**Task details:** Look through the listing below and write out exactly the lines from the line with "(withMove .engine).busy = false" to the line with "memory and the", both included, and no others.

**Excerpted data:**
▼
-- ==== Sys2Proof/Laws/DecodeFrame.lean ====
section
/-! SUPPORT. The decoders of the frame format, one lemma each way: on bytes `b` they answer the record words of `b`; when they
answer, the bytes were there and below the limit; and what they stop at. -/

namespace Sys2Proof.Machine

/-- BUF holds the bytes `b a` for `lo ≤ a < hi`. -/
def HeldBuf (m : Memory 8) (b : Nat → Byte) (lo hi : Nat) : Prop := ∀ a, lo ≤ a → a < hi → m.lookup a = some (b a)

/-- `b` says of every written BUF byte what it holds. -/
def ExtendsBuf (m : Memory 8) (b : Nat → Byte) : Prop := ∀ a v, m.lookup a = some v → b a = v

theorem exists_extendsBuf (m : Memory 8) : ∃ b, ExtendsBuf m b :=
  ⟨fun a => (m.lookup a).getD 0#8, fun a v h => by simp [h]⟩

theorem HeldBuf.mono {m : Memory 8} {b : Nat → Byte} {lo hi lo' hi' : Nat} (h : HeldBuf m b lo hi) (h1 : lo ≤ lo')
    (h2 : hi' ≤ hi) : HeldBuf m b lo' hi' := fun a ha ha' => h a (by omega) (by omega)

theorem HeldBuf.append {m : Memory 8} {b : Nat → Byte} {lo mid hi : Nat} (h : HeldBuf m b lo mid)
    (h' : HeldBuf m b mid hi) : HeldBuf m b lo hi := fun a ha ha' => by
  rcases Nat.lt_or_ge a mid with h1 | h1
  · exact h a ha h1
  · exact h' a h1 ha'

theorem HeldBuf.nil (m : Memory 8) (b : Nat → Byte) (p : Nat) : HeldBuf m b p p := fun a _ _ => by omega

/-! ## Runs of bytes -/

theorem readBytes_of_held {m : Memory 8} {b : Nat → Byte} {n a : Nat} (h : HeldBuf m b a (a + n)) :
    readBytes m n a = .ok ((List.range n).map fun k => b (a + k)) := by
  rw [readBytes_eq]
  refine ⟨by simp, fun k hk => ?_⟩
  rw [h (a + k) (by omega) (by omega), List.getElem?_map, List.getElem?_range hk, Option.map_some]

theorem held_of_readBytes {m : Memory 8} {b : Nat → Byte} (hb : ExtendsBuf m b) {n a : Nat} {bs : List Byte}
    (h : readBytes m n a = .ok bs) : bs = (List.range n).map (fun k => b (a + k)) ∧ HeldBuf m b a (a + n) := by
  have hheld : HeldBuf m b a (a + n) := by
    rw [readBytes_eq] at h
    intro c hc hc'
    have := h.2 (c - a) (by omega)
    rw [show a + (c - a) = c by omega, List.getElem?_eq_getElem (by omega)] at this
    rw [this, hb _ _ this]
  rw [readBytes_of_held hheld] at h
  exact ⟨(Except.ok.inj h).symm, hheld⟩

theorem memRead_of_held {m : Memory 8} {b : Nat → Byte} {a k : Nat} (h : HeldBuf m b a (a + k)) :
    memRead m a k = .ok (wireInt b a k) := by
  rw [memRead, readBytes_of_held h, engine_ok_bind, wireInt]

theorem held_of_memRead {m : Memory 8} {b : Nat → Byte} (hb : ExtendsBuf m b) {a k : Nat} {w : Word}
    (h : memRead m a k = .ok w) : w = wireInt b a k ∧ HeldBuf m b a (a + k) := by
  simp only [memRead, engine_bind_ok] at h
  obtain ⟨bs, hbs, h⟩ := h
  cases h
  obtain ⟨rfl, hh⟩ := held_of_readBytes hb hbs
  exact ⟨rfl, hh⟩

theorem wireInt_one_eq (b : Nat → Byte) (p : Nat) : wireInt b p 1 = (b p).setWidth 32 := ofBytes_one _

theorem wireInt_two_eq (b : Nat → Byte) (p : Nat) : wireInt b p 2 = (b p ++ b (p + 1)).setWidth 32 := ofBytes_two _ _

theorem wireInt_three_eq (b : Nat → Byte) (p : Nat) :
    wireInt b p 3 = (b p ++ b (p + 1) ++ b (p + 2)).setWidth 32 := ofBytes_three _ _ _

theorem wireInt_four_eq (b : Nat → Byte) (p : Nat) : wireInt b p 4 = b p ++ b (p + 1) ++ b (p + 2) ++ b (p + 3) :=
  ofBytes_four _ _ _ _

/-! ## `take` -/

theorem take_of_held {m : Memory 8} {b : Nat → Byte} {lim k p : Nat} (h : HeldBuf m b p (p + k)) (hl : p + k ≤ lim) :
    take m lim k p = .ok (wireInt b p k, p + k) := by
  have : decide (p + k > lim) = false := by simpa using hl
  rw [take, this, raiseIf_false, engine_ok_bind, memRead_of_held h, engine_ok_bind]

theorem take_short {m : Memory 8} {lim k p : Nat} (hl : lim < p + k) :
    take m lim k p = .error (.error .truncatedInput) := by
  have : decide (p + k > lim) = true := by simpa using hl
  rw [take, this, raiseIf_true, engine_error_bind]

theorem held_of_take {m : Memory 8} {b : Nat → Byte} (hb : ExtendsBuf m b) {lim k p : Nat} {o : Word × Nat}
    (h : take m lim k p = .ok o) : o = (wireInt b p k, p + k) ∧ p + k ≤ lim ∧ HeldBuf m b p (p + k) := by
  simp only [take, engine_bind_ok, raiseIf_ok] at h
  obtain ⟨_, hl, w, hw, h⟩ := h
  cases h
  obtain ⟨rfl, hh⟩ := held_of_memRead hb hw
  exact ⟨rfl, by simpa using hl, hh⟩
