-- ==== Sys2Proof/Tests/Slice0.lean ====
section
/-! SUPPORT. The tests: the checks of WellFormed, the decoding of words written out from spec/30_encoding.md R104, one or two
steps of each command from spec/95_test_vectors.md, and for each statement a state that meets its hypotheses. -/

namespace Sys2Proof.Tests

open Sys2Proof.Machine

set_option Elab.async false

/-! ## Well-formedness -/

theorem test_wellFormed_pack_layout : ¬ (Instr.bfPack 8#4).WellFormed := by decide

theorem test_wellFormed_unpack_layout : ¬ (Instr.bfUnpack 15#4).WellFormed := by decide

theorem test_wellFormed_phasor_any : (Instr.phEnc 0xC#4).WellFormed := by decide

/-! ## Decoding (R104: OPC in bits 7:0, SUB in bits 11:8, zeros above; the words of V6, V10 to V15, V20 to V24) -/

theorem test_decode_crcSeed : decode 0b00000000000000000000_0000_00000001#32 = .ok .crcSeed := by decide
theorem test_decode_crcByte : decode 0b00000000000000000000_0000_00000010#32 = .ok .crcByte := by decide
theorem test_decode_crcBlock : decode 0b00000000000000000000_0000_00000011#32 = .ok .crcBlock := by decide
theorem test_decode_bfPack : decode 0b00000000000000000000_0111_00010000#32 = .ok (.bfPack 7#4) := by decide
theorem test_decode_bfUnpack : decode 0b00000000000000000000_0010_00010001#32 = .ok (.bfUnpack 2#4) := by decide
theorem test_decode_phEnc : decode 0b00000000000000000000_1100_00100000#32 = .ok (.phEnc 0xC#4) := by decide
theorem test_decode_phDec : decode 0b00000000000000000000_0001_00100001#32 = .ok (.phDec 1#4) := by decide
theorem test_decode_scEnc : decode 0b00000000000000000000_1110_00100010#32 = .ok (.scEnc 0xE#4) := by decide
theorem test_decode_scDec : decode 0b00000000000000000000_0001_00100011#32 = .ok (.scDec 1#4) := by decide
theorem test_decode_frEnc : decode 0b00000000000000000000_0000_00110000#32 = .ok .frEnc := by decide
theorem test_decode_frDec : decode 0b00000000000000000000_0000_00110001#32 = .ok .frDec := by decide
theorem test_decode_frFin : decode 0b00000000000000000000_0000_00110010#32 = .ok .frFin := by decide

/-- The illegal words of V6, V15 and V24, each by its name of R106. -/
theorem test_decode_illegal : decode 0x00001001#32 = .error .reservedBits ∧
    decode 0x00000004#32 = .error (.unassignedOpcode 4#8) ∧ decode 0x00000810#32 = .error (.layout 8#4) ∧
    decode 0x00000F11#32 = .error (.layout 15#4) ∧ decode 0x00000103#32 = .error (.nonzeroSub 1#4) := by decide

/-! ## Helpers -/

/-- The next state, where there is one. -/
def next (o : Host.Outcome State Fault Refusal) : Option State :=
  match o with
  | .next t => some t
  | .fault _ => none
  | .refused _ => none

/-- What a command leaves in some view of the state. -/
def after {α : Type} (i : Instr) (s : State) (view : State → α) : Option α := (next (exec i s)).map view

/-- The state after reset with ARG0 and ARG1. -/
def withArgs (a b : Word) : State := { State.reset with arg := #v[a, b, 0#32, 0#32] }

/-- The state after reset with bytes from BUF[0] on, and their number in ARG0. -/
def withBytes (bytes : List Byte) : State :=
  { withArgs (BitVec.ofNat 32 bytes.length) 0#32 with buf := Memory.storeMany [] 0 bytes }

/-- The bytes as a total function. -/
def byteAt (bytes : List Byte) (a : Nat) : Byte := bytes.getD a 0#8

/-- The header words H7 of V30 with a frame type, then the body words: REC[0..]. -/
def record7 (ft : Word) (body : List Word) : List Word :=
  [ft, 1#32, 0#32, 0#32, 7#32, 1700000000#32, 0#32, 0#32, 0#32, 0#32, 0#32, 500000#32, 0#32, 0#32, 0#32, 0#32] ++ body

/-- The state after reset with words from REC[0] on. -/
def withRecordWords (words : List Word) : State := { State.reset with record := Memory.storeMany [] 0 words }

/-- The words as a total function. -/
def wordAt (words : List Word) (i : Nat) : Word := words.getD i 0#32

/-- One descriptor of two words. -/
def oneDesc (w0 w1 : Word) (s : State) : State := { s with descCount := 1#16, desc := [(0, w0), (1, w1)] }

/-- V34: the empty Header frame. -/
def headerFrame : List Byte :=
  [0xAA, 0x11, 0x00, 0x10, 0x00, 0x07, 0x65, 0x53, 0xF1, 0x00, 0x00, 0x07, 0xA1, 0x20, 0x65, 0x81]

/-- V39: a Data frame with one empty entry. -/
def dataFrame : List Byte :=
  [0xAA, 0x01, 0x00, 0x16, 0x00, 0x07, 0x65, 0x53, 0xF1, 0x00, 0x00, 0x07, 0xA1, 0x20,
   0x00, 0x00, 0x09, 0xC4, 0x00, 0x00, 0xCF, 0xC9]

/-- V42: a Config-2 frame with no entry. -/
def configFrame : List Byte :=
  [0xAA, 0x31, 0x00, 0x18, 0x00, 0x07, 0x65, 0x53, 0xF1, 0x00, 0x00, 0x07, 0xA1, 0x20,
   0x00, 0x00, 0x00, 0x00, 0x00, 0x00, 0x00, 0x00, 0x4B, 0x1B]

/-- V37: a Command frame with no payload. -/
def commandFrame : List Byte :=
  [0xAA, 0x41, 0x00, 0x12, 0x00, 0x07, 0x65, 0x53, 0xF1, 0x00, 0x00, 0x00, 0x00, 0x00, 0x00, 0x02, 0xC6, 0xA1]

/-! ## One step of each command, from the vectors -/

/-- V6. -/
theorem test_crcSeed : after .crcSeed (withArgs 0x12345678#32 0#32) (fun t => (t.crc, t.res[0], t.statusWord))
    = some (0x5678#16, 0x5678#32, 2#32) := by decide

/-- V6: ARG0[31:8] is ignored. -/
theorem test_crcByte : after .crcByte (withArgs 0xFFFFFF41#32 0#32) (fun t => (t.crc, t.res[0]))
    = some (0xB915#16, 0xB915#32) := by decide

/-- V1: the known vector, bytes "123456789" and seed 0. -/
theorem test_crcBlock : after .crcBlock { withArgs 0#32 9#32 with
      crc := 0#16, buf := Memory.storeMany [] 0 [0x31, 0x32, 0x33, 0x34, 0x35, 0x36, 0x37, 0x38, 0x39] }
    (fun t => (t.crc, t.res[0])) = some (0x31C3#16, 0x31C3#32) := by decide +kernel

/-- V6: no wrap at the end of BUF. -/
theorem test_crcBlock_range : after .crcBlock (withArgs 0xFFFFFFFF#32 1#32) State.statusWord = some 0x72#32 := by decide

/-- V10: each field is cut to its width. -/
theorem test_bfPack : after (.bfPack 0#4) { State.reset with
      field := #v[0x1AA, 2, 0xB, 0x11, 0, 0, 0, 0, 0, 0, 0, 0, 0, 0, 0, 0] } (fun t => t.res[0]) = some 0xAA31#32 := by
  decide +kernel

/-- V12. -/
theorem test_bfUnpack : after (.bfUnpack 2#4) (withArgs 0xAB76#32 0#32) (fun t => t.field.toList.take 10)
    = some [2, 1, 0, 1, 0, 1, 5, 3, 6, 0] := by decide +kernel

/-- V20: SUB[3:2] is ignored. -/
theorem test_phEnc : after (.phEnc 0xC#4) (withArgs 0xFFFFE36A#32 0xFFFFCE7C#32) (fun t => t.res)
    = some #v[0xE36ACE7C#32, 0#32, 4#32, 0#32] := by decide

/-- V21: polar magnitude unsigned, angle signed. -/
theorem test_phDec : after (.phDec 1#4) (withArgs 0xFFFF8000#32 5#32) (fun t => t.res)
    = some #v[0xFFFF#32, 0xFFFF8000#32, 4#32, 0#32] := by decide

/-- V22. -/
theorem test_scEnc : after (.scEnc 0#4) (withArgs 0xFFFFFFFF#32 0#32) (fun t => t.res)
    = some #v[0xFFFF#32, 0#32, 2#32, 0#32] := by decide

/-- V22. -/
theorem test_scDec : after (.scDec 0#4) (withArgs 0x8000#32 0#32) (fun t => t.res)
    = some #v[0xFFFF8000#32, 0#32, 2#32, 0#32] := by decide

/-- V34: the empty Header frame. -/
theorem test_frEnc : after .frEnc (withRecordWords (record7 1#32 [0#32])) (fun t => (t.res, t.buf.map Prod.snd))
    = some (#v[1#32, 16#32, 17#32, 0x6581#32], headerFrame) := by decide +kernel

/-- V42: a reserved frame type. -/
theorem test_frEnc_type : after .frEnc (withRecordWords (record7 7#32 [])) State.statusWord = some 0x12#32 := by decide

/-- V39, decoded with its descriptor: a data entry takes three words (log entry 22). -/
theorem test_frDec : after .frDec (oneDesc 0#32 0#32 (withBytes dataFrame))
    (fun t => (t.res, (t.record.drop 16).map Prod.snd))
    = some (#v[0#32, 22#32, 19#32, 0xCFC9#32], [0#32, 0x9C4#32, 0#32]) := by decide +kernel

/-- V39: without a descriptor entry six bytes are left. -/
theorem test_frDec_length : after .frDec (withBytes dataFrame) State.statusWord = some 0x22#32 := by decide +kernel

/-- V40. -/
theorem test_frFin : after .frFin { withBytes ([0xAA, 0x11] ++ List.replicate 12 0) with arg := #v[16#32, 0, 0, 0] }
    (fun t => (t.res, (t.buf.drop 14).map Prod.snd)) = some (#v[0#32, 16#32, 0#32, 0x7898#32], [0x78, 0x98]) := by
  decide +kernel

/-- V40: RangeError below 16 bytes. -/
theorem test_frFin_range : after .frFin (withArgs 15#32 0#32) State.statusWord = some 0x72#32 := by decide

/-! ## For each statement with hypotheses, a state and operands that meet them

Named after the statement; where a statement has several clauses, one part for each, at the ends of its range. -/

/-- The state after reset with one host move pending. -/
def withMove (i : Input) : State := { State.reset with inputs := [i] }

/-- The same while a command runs. -/
def busyWith (i : Input) : State := { State.reset with busy := true, inputs := [i] }

/-- A command that answers a next state. -/
def completes (i : Instr) (s : State) : Bool := (next (exec i s)).isSome

/-- A command that answers a next state with ERRCODE 0. -/
def succeeds (i : Instr) (s : State) : Bool := (next (exec i s)).any fun t => t.errcode == 0#4

theorem witness_DecodeAndEncodeAreInverse : (Instr.bfPack 7#4).WellFormed ∧ decode 0x00000F20#32 = .ok (.phEnc 0xF#4) := by
  decide

theorem witness_IllegalWordsAreThoseListed :
    { State.reset with cmd := 0x00001001#32, busy := true }.busy = true ∧ decode 0x00001001#32 = .error .reservedBits := by
  decide

theorem witness_StepRunsTheLatchedCommand :
    (let s := { State.reset with cmd := 0x00000001#32, busy := true }
     s.busy = true ∧ decode s.cmd = .ok .crcSeed ∧ s.inputs = []) ∧
    (let s := { busyWith .engine with cmd := 0x00000001#32 }
     s.busy = true ∧ decode s.cmd = .ok .crcSeed ∧ s.inputs = .engine :: []) := by decide

theorem witness_IdleEngineChangesNothing :
    (State.reset.busy = false ∧ State.reset.inputs = []) ∧
    (withMove .engine).busy = false ∧ (withMove .engine).inputs = .engine :: [] := by decide

/-- One that succeeds and one that fails. -/
theorem witness_FailedCommandsChangeOnlyStatus :
    completes .crcSeed State.reset = true ∧ completes .crcBlock (withArgs 0xFFFFFFFF#32 1#32) = true := by decide
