-- ==== Sys2Proof/Config.lean ====
section
/-! DEFINITION. The parameters the spec leaves to the implementation (`spec/00_scope.md` rule R4): the size of
memory and the two open readings of `pushq %rsp` and `popq %rsp`. They are plain data, so that every statement can
quantify over all their values and a run can still be evaluated: State carries them and no step writes them (log
entry 1). The step budget of `Run` is an argument of `Sys2Proof.Machine.run` (R172) and stands here as the
reference's number only. -/

namespace Sys2Proof

/-- `PUSHQ_SP_VALUE` (R4, R152, decision D17): what `pushq %rsp` stores, the stack pointer before or after the
decrement. The source is silent; both values stay allowed. -/
inductive PushqSp where
  | old
  | new
  deriving DecidableEq, Repr

/-- `POPQ_SP_RESULT` (R4, R153, decision D18): what `%rsp` holds after `popq %rsp`. The source is silent; all
three values stay allowed. -/
inductive PopqSp where
  | loaded
  | loadedPlus8
  | oldPlus8
  deriving DecidableEq, Repr

/-- The parameters of one machine. -/
structure Config where
  /-- `MEM_SIZE`, written `N`: the number of bytes of memory. -/
  memSize : Nat
  /-- `PUSHQ_SP_VALUE`. -/
  pushqSp : PushqSp
  /-- `POPQ_SP_RESULT`. -/
  popqSp  : PopqSp
  deriving DecidableEq, Repr

/-- The range of `N`: at least 1000 by the source, at most `2^63` by decision D3 (R4). -/
abbrev Config.Ok (c : Config) : Prop := 1000 ≤ c.memSize ∧ c.memSize ≤ 2 ^ 63

/-- The reference's values (R4): 5000 bytes of memory, and the spec's defaults for the two open readings. -/
def Config.reference : Config := ⟨5000, .old, .loaded⟩

/-- `STEP_BUDGET` of the reference: "the reference caps at 1000 steps" (R4, R172). -/
def Config.referenceBudget : Nat := 1000

end Sys2Proof
end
▲
**Answer to this problem:**
    (withMove .engine).busy = false ∧ (withMove .engine).inputs = .engine :: [] := by decide

/-- One that succeeds and one that fails. -/
theorem witness_FailedCommandsChangeOnlyStatus :
    completes .crcSeed State.reset = true ∧ completes .crcBlock (withArgs 0xFFFFFFFF#32 1#32) = true := by decide
-- ==== Sys2Proof/Config.lean ====
section
/-! DEFINITION. The parameters the spec leaves to the implementation (`spec/00_scope.md` rule R4): the size of
memory and the two open readings of `pushq %rsp` and `popq %rsp`. They are plain data, so that every statement can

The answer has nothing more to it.